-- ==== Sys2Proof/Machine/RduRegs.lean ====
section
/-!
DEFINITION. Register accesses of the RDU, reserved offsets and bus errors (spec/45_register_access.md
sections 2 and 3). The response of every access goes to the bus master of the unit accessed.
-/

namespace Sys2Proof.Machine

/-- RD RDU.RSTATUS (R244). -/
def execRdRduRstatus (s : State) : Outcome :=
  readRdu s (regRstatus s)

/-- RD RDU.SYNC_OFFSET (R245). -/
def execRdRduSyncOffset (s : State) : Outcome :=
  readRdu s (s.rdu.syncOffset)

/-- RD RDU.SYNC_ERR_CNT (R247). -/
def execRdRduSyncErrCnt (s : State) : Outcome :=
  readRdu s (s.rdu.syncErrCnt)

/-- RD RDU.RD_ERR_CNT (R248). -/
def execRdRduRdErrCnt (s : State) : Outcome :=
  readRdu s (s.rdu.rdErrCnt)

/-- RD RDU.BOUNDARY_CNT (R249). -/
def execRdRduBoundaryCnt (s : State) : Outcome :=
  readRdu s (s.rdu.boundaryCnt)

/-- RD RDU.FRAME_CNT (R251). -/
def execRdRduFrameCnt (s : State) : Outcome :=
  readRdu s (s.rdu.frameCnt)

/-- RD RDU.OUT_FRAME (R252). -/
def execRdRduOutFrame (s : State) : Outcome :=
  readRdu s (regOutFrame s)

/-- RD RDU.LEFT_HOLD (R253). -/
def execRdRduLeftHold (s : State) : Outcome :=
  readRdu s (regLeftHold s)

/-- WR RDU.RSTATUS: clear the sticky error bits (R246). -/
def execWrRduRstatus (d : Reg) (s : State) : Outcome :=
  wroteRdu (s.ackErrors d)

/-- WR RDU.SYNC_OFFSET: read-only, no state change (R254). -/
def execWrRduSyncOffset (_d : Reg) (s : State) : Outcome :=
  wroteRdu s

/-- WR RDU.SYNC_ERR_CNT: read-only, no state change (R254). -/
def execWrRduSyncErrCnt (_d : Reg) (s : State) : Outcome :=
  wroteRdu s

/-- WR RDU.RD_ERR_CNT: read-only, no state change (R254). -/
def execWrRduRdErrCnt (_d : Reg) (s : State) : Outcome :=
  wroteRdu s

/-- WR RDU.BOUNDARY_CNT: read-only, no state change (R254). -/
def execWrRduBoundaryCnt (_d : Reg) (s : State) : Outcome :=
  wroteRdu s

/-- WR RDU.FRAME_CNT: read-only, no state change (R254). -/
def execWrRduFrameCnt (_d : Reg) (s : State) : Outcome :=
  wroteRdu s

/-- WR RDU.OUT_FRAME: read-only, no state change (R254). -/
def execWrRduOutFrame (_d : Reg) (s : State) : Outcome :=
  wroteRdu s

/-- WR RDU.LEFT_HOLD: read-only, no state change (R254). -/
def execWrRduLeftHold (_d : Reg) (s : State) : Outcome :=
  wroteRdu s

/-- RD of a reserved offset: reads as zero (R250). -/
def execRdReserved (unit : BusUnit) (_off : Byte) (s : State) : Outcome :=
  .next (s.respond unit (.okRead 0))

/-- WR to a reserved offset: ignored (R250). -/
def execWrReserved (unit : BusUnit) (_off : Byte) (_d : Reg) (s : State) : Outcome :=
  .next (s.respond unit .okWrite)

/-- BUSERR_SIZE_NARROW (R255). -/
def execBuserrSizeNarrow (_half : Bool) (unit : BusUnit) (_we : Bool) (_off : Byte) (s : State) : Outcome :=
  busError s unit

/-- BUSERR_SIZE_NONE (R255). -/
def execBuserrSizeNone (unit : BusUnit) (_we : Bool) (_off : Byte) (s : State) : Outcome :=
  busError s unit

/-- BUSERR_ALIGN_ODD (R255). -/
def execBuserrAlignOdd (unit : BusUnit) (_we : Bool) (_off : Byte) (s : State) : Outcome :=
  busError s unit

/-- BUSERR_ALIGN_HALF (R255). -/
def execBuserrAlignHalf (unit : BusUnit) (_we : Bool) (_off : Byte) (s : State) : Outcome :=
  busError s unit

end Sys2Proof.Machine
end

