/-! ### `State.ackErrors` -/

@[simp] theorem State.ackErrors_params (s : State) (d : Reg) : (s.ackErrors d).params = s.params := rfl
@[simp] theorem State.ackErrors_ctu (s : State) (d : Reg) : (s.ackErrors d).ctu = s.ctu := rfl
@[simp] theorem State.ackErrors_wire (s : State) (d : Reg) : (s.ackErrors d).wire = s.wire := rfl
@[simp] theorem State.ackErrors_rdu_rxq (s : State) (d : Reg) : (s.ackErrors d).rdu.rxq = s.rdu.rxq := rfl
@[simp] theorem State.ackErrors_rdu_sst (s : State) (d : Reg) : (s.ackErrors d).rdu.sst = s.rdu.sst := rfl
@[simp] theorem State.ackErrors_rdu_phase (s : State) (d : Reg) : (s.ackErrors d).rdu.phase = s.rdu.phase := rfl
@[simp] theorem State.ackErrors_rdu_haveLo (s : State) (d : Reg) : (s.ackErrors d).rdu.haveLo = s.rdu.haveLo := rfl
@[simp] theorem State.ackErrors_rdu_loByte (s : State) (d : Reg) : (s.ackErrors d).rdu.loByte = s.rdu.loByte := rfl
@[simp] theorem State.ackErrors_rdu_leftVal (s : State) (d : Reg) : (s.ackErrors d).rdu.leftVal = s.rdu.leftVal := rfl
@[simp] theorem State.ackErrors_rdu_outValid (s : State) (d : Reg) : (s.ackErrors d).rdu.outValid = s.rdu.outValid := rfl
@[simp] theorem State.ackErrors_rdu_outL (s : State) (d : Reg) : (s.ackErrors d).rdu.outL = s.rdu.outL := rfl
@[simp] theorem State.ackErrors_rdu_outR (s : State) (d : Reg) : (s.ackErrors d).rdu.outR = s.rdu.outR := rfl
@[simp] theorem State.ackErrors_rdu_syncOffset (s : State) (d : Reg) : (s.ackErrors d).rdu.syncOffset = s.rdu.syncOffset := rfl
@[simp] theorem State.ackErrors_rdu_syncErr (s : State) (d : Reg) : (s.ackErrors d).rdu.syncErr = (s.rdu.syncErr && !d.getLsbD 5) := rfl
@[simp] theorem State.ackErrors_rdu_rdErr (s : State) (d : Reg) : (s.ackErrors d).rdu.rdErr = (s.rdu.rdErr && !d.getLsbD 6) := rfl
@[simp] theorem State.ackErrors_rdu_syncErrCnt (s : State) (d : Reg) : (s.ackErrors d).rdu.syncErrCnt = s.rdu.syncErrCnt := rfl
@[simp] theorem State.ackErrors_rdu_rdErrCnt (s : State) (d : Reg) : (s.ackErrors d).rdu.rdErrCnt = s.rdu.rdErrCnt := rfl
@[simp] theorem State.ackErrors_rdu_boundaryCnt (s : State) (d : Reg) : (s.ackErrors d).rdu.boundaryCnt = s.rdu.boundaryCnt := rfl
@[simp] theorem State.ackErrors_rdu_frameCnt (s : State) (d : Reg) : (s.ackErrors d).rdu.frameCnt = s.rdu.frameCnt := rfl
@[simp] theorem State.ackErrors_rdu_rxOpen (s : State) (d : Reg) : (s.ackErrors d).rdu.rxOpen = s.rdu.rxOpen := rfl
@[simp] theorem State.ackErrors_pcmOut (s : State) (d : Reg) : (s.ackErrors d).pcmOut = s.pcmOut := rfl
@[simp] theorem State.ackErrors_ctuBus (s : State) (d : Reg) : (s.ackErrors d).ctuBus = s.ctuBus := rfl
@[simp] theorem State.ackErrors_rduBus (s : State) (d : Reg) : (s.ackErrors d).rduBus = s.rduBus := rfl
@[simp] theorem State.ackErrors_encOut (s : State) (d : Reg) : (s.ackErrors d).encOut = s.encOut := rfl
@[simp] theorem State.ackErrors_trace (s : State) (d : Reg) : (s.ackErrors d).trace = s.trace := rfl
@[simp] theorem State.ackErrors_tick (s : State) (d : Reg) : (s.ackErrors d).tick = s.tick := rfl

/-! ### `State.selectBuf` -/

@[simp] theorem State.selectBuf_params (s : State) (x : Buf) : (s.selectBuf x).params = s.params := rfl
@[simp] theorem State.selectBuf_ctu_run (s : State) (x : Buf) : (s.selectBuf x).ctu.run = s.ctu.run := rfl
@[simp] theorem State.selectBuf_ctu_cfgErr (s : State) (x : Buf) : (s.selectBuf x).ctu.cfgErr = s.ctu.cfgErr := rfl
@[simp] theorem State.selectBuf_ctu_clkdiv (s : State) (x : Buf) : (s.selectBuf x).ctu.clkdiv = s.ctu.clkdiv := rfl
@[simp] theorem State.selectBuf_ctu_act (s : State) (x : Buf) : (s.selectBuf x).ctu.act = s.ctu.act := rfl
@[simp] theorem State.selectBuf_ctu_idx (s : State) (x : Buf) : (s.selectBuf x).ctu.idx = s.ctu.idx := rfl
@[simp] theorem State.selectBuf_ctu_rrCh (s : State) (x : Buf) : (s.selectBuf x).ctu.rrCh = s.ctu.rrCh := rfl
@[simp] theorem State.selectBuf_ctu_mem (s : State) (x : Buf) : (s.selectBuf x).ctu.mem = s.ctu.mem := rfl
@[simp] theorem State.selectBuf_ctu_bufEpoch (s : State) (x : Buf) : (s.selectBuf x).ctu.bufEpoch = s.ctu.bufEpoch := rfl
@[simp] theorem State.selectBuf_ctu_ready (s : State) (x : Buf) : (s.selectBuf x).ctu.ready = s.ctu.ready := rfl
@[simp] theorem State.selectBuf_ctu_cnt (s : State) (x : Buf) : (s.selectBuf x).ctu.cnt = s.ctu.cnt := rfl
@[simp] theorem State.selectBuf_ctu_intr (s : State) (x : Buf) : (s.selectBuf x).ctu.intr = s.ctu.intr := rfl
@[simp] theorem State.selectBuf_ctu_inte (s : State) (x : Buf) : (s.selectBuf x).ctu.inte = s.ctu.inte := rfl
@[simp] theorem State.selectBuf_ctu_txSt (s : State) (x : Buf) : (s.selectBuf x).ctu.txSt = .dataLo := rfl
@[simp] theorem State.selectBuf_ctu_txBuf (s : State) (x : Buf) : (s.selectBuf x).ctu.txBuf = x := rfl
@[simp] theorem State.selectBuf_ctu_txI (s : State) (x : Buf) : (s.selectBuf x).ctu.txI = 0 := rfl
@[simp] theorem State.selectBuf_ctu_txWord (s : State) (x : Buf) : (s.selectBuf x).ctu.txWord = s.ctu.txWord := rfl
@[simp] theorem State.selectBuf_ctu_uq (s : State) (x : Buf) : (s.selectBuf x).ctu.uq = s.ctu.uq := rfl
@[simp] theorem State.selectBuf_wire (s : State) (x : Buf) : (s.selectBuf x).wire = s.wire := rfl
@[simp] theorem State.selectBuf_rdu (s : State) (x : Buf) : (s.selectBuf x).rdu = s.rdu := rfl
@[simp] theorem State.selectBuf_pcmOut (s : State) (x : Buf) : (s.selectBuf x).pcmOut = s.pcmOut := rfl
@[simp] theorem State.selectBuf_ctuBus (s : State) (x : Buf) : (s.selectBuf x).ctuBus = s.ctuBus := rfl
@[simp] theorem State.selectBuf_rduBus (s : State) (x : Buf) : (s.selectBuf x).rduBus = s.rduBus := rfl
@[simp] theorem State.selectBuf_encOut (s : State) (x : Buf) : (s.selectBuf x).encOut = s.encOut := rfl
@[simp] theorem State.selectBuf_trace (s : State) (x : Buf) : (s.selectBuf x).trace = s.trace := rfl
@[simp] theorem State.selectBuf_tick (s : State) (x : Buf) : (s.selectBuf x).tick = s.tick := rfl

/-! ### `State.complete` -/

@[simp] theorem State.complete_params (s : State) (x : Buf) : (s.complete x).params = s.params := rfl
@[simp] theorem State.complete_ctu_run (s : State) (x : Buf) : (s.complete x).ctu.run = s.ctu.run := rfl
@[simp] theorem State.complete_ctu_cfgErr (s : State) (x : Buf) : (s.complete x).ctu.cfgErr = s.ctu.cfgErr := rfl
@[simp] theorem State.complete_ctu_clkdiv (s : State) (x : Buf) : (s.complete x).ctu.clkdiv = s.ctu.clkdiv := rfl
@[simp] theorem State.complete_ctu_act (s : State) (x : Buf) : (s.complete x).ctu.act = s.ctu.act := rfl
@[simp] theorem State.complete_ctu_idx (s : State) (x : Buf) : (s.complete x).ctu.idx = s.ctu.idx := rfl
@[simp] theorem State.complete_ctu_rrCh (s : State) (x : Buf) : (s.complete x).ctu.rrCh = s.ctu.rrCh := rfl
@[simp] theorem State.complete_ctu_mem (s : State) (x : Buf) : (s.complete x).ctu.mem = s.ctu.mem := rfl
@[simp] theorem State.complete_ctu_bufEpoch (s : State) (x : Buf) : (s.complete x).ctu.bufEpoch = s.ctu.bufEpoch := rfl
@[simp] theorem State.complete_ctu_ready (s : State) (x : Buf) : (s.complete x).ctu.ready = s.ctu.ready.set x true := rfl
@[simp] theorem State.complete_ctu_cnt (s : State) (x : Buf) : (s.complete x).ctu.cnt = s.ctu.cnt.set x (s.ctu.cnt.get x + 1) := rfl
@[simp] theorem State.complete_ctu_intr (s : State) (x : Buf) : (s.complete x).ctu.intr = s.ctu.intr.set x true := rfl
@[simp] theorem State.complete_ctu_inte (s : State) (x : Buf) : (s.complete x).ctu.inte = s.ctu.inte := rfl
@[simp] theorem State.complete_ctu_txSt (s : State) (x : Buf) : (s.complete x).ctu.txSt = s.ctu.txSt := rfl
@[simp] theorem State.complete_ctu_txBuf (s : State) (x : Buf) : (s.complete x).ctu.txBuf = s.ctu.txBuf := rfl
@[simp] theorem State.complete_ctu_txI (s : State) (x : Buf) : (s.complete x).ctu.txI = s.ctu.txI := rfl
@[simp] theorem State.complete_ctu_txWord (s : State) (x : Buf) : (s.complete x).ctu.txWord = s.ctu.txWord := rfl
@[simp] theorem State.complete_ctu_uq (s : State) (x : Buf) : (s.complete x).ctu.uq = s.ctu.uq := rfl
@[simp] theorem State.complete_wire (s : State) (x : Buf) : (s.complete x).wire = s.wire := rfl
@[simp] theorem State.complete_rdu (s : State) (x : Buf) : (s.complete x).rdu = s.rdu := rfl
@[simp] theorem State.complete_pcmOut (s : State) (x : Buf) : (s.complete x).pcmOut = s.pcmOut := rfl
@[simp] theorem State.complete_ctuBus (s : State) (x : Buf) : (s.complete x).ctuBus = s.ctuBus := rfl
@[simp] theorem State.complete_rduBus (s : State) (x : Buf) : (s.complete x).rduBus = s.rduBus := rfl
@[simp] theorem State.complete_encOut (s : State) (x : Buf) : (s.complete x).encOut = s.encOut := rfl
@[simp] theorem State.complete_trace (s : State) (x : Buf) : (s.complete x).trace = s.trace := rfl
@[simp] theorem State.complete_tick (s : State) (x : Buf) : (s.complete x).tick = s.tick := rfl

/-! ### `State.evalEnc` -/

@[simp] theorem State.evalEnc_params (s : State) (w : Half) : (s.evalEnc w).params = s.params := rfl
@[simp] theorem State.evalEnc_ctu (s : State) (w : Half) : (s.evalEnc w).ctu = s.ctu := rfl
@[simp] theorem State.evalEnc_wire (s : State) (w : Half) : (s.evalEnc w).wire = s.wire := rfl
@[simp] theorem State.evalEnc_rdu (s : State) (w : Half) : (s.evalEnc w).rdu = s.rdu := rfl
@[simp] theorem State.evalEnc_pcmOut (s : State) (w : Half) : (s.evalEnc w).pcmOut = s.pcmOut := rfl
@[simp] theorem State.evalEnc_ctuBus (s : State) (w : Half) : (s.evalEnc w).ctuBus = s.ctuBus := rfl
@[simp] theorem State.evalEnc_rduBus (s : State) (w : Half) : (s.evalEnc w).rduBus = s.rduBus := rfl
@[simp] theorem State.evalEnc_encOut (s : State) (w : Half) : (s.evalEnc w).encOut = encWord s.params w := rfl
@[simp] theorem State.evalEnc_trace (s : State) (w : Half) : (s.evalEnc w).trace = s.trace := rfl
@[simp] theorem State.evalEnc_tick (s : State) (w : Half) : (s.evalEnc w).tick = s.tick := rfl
===
**EXERCISE PROMPT:**
Wherever a line of the entries holds the string "readRdu", copy that line.

**REPLY TO THE TASK:**
  readRdu s (regRstatus s)
  readRdu s (s.rdu.syncOffset)
  readRdu s (s.rdu.syncErrCnt)
  readRdu s (s.rdu.rdErrCnt)
  readRdu s (s.rdu.boundaryCnt)
  readRdu s (s.rdu.frameCnt)
  readRdu s (regOutFrame s)
  readRdu s (regLeftHold s)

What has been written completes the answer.